CAPTIVE INSURANCE arrangements may be harder to make work after an IRS ruling in December.
US companies sometimes self insure. A company might set up an affiliate in a lower-tax jurisdiction, pay it premiums, and deduct the premiums. The parent company has a deduction. The income used to pay the premiums is shifted in this manner to the affiliate.
US courts have refused to recognize such arrangements as insurance unless there is truly a shifting of risks to someone else. Thus, no deduction could be claimed for a payment to a wholly-owned subsidiary that insures no one other than its parent company. There is no risk shifting in such cases.
The IRS drew a line of sorts in a ruling in December. The ruling addresses two cases. A US parent company forms a wholly-owned subsidiary to provide insurance. In one case, 90% of the premiums collected by the subsidiary and risks borne by it are from its parent company. In the other case, only 50% are. The rest of the premiums and risks are from unrelated parties.
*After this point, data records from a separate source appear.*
/-- 42_fifo.md R156: both ports are judged on `COUNT` at the start of the cycle, the three registers are
updated once, and the outcome is push then pop when the channel was full, pop then push when it was
empty, and either order otherwise. -/
def Obligations.PushAndPopInOneCycle : Prop :=
  ∀ (s : State) (ch : Nat) (item : Elem) (c : Channel), s.Inv → s.chans[ch]? = some c →
    item < 2 ^ c.params.w →
    (c.fifo.count ≠ 0 →
      step (s.present (pushPopCycle c.params.w ch item)) =
        andThen (exec (.push ch item) s.started) (exec (.pop ch))) ∧
    (c.fifo.count ≠ c.params.cap →
      step (s.present (pushPopCycle c.params.w ch item)) =
        andThen (exec (.pop ch) s.started) (exec (.push ch item))) ∧
    ∃ (t : State) (c' : Channel),
      step (s.present (pushPopCycle c.params.w ch item)) = .next t ∧ t.chans[ch]? = some c' ∧
      c'.out.pushOk = decide (c.fifo.count ≠ c.params.cap) ∧
      c'.out.popped = (if c.fifo.count ≠ 0 then c.fifo.mem.read c.fifo.rd else none) ∧
      c'.fifo.rd = (if c.fifo.count ≠ 0 then (c.fifo.rd + 1) % c.params.cap else c.fifo.rd) ∧
      c'.fifo.wr =
        (if c.fifo.count ≠ c.params.cap then (c.fifo.wr + 1) % c.params.cap else c.fifo.wr) ∧
      (∀ i, c'.fifo.mem.read i =
        if c.fifo.count ≠ c.params.cap ∧ i = c.fifo.wr then some item
        else c.fifo.mem.read i) ∧
      c'.fifo.count + (if c.fifo.count ≠ 0 then 1 else 0) =
        c.fifo.count + (if c.fifo.count ≠ c.params.cap then 1 else 0) ∧
      (0 < c.fifo.count → c.fifo.count < c.params.cap → c.fifo.wr ≠ c.fifo.rd) ∧
      t.regs = s.regs ∧ (∀ k, k ≠ ch → t.chans[k]? = s.started.chans[k]?)

/-- 42_fifo.md R155: of more pushes than the capacity, starting empty, the first `CAP` succeed and the
rest fail; they keep exactly the first `CAP` elements, which come out in order, and then the channel is
empty. -/
def Obligations.OverfilledChannelKeepsTheOldest : Prop :=
  ∀ (s : State) (ch : Nat) (c : Channel) (items : List Elem),
    s.chans[ch]? = some c → c.Inv → c.fifo.count = 0 → c.params.cap < items.length →
    (∀ x ∈ items, x < 2 ^ c.params.w) →
    (∀ k, k < items.length →
      ∃ t, runOps ((items.take (k + 1)).map (Instr.push ch)) s = .next t ∧
        t.pushOk ch = decide (k < c.params.cap)) ∧
    (∃ t, runOps (items.map (Instr.push ch)) s = .next t ∧
      t.contents ch = (items.take c.params.cap).map some) ∧
    (∀ k x, k < c.params.cap → items[k]? = some x →
      ∃ u, runOps (items.map (Instr.push ch) ++ List.replicate (k + 1) (.pop ch)) s = .next u ∧
        u.popped ch = some x) ∧
    (∃ u, runOps (items.map (Instr.push ch) ++ List.replicate (c.params.cap + 1) (.pop ch)) s
        = .next u ∧ u.popped ch = none)

/-- 20_memory.md R68 over clock cycles, push and pop in one cycle included: what was queued, followed by
the successful pushes in order, is the successful pops in order, followed by what is queued now. -/
def Obligations.ElementsLeaveInTheOrderPushed : Prop :=
  ∀ (k ch : Nat) (s t : State), s.Inv → s.noReset = true → runCycles k s = .next t →
    s.contents ch ++ (pushesAlong ch k s).map some =
      (popsAlong ch k s).map some ++ t.contents ch

/-- 10_state.md R37: two channel states with equal constants and equal contents answer every sequence
of operations with the same results, whatever their `RD` and whatever the stale elements hold. -/
def Obligations.ContentsDetermineEveryResult : Prop :=
  ∀ (ops : List Instr) (ch : Nat) (s s' : State) (c c' : Channel),
    (∀ i ∈ ops, blockOf i = some ch) →
    s.chans[ch]? = some c → s'.chans[ch]? = some c' → c.Inv → c'.Inv →
    c.params = c'.params → c.fifo.contents c.params = c'.fifo.contents c'.params →
    c.out = c'.out →
    ∃ t t', runOps ops s = .next t ∧ runOps ops s' = .next t' ∧
      t.pushOk ch = t'.pushOk ch ∧ t.popped ch = t'.popped ch ∧ t.contents ch = t'.contents ch

/-! ### The whole machine -/

/-- The invariant holds after a reset of any good configuration, `State.reset` being one. -/
def Obligations.ResetEstablishesTheInvariant : Prop :=
  State.reset.Inv ∧ ∀ s : State, s.configOk = true → s.hardReset.Inv

/-- Every clock cycle that has a successor keeps the invariant: every register within its `NW` bits,
`INTEGRAL` in its range and no NaN (10_state.md R27; under `F32` and every profile whose less-than is
irreflexive), indices and counts in their ranges and tied together (R35, R36), arrays canonical, every
queued element stored, and the configuration good. -/
def Obligations.EveryStepKeepsTheInvariant : Prop :=
  ∀ s t : State, s.Inv → step s = .next t → t.Inv

/-- From the invariant, a cycle whose channel ports all exist always completes, unless a tick in it
meets a NaN (60_exceptions.md section 1). -/
def Obligations.EveryCycleCompletesOrMeetsANaN : Prop :=
  ∀ s : State, s.Inv → (fetchInputs s).chans.length ≤ s.chans.length →
    (∃ t, step s = .next t) ∨
    (step s = .fault .nanTick ∧ (fetchInputs s).tick = true ∧ (fetchInputs s).rst = false)

/-- Every well-formed operation but the tick completes in every state; the tick completes or is the
fault on NaN (60_exceptions.md section 1). -/
def Obligations.OperationsNeverTrap : Prop :=
  ∀ (s : State) (i : Instr), i.wellFormed s.widths = true →
    (∃ t, exec i s = .next t) ∨ (i = .tick ∧ exec i s = .fault .nanTick)

/-- 00_scope.md R2: an operation of one block neither writes nor reads the state of another. Writing:
everything else is as before. Reading: operations on different blocks commute. -/
def Obligations.BlocksShareNoState : Prop :=
  (∀ (s t : State) (i : Instr), exec i s = .next t →
    (blockOf i = none → t.chans = s.chans) ∧
    (∀ ch, blockOf i = some ch → t.regs = s.regs ∧ ∀ k, k ≠ ch → t.chans[k]? = s.chans[k]?) ∧
    t.num = s.num ∧ t.params = s.params ∧ t.memEpoch = s.memEpoch ∧
    t.resetSeen = s.resetSeen ∧ t.inputs = s.inputs) ∧
  (∀ (s : State) (i j : Instr), blockOf i ≠ blockOf j →
    i.wellFormed s.widths = true → j.wellFormed s.widths = true →
    andThen (exec i s) (exec j) = andThen (exec j s) (exec i))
In both cases, the subsidiary is regulated as an insurance company in the states where it does business.
The IRS said the premiums could be deducted in the case where they accounted for only 50% of premium income and risks, but not so where they accounted for 90%. The ruling is Revenue Ruling 2002-90.
The IRS said separately that it will resume issuing private rulings to companies that want to know in advance whether their captive insurance arrangements work. However, it warned that some cases may be too factual on which to rule and suggested that companies should ask first whether a ruling is available. The announcement is in Revenue Procedure 2002-75.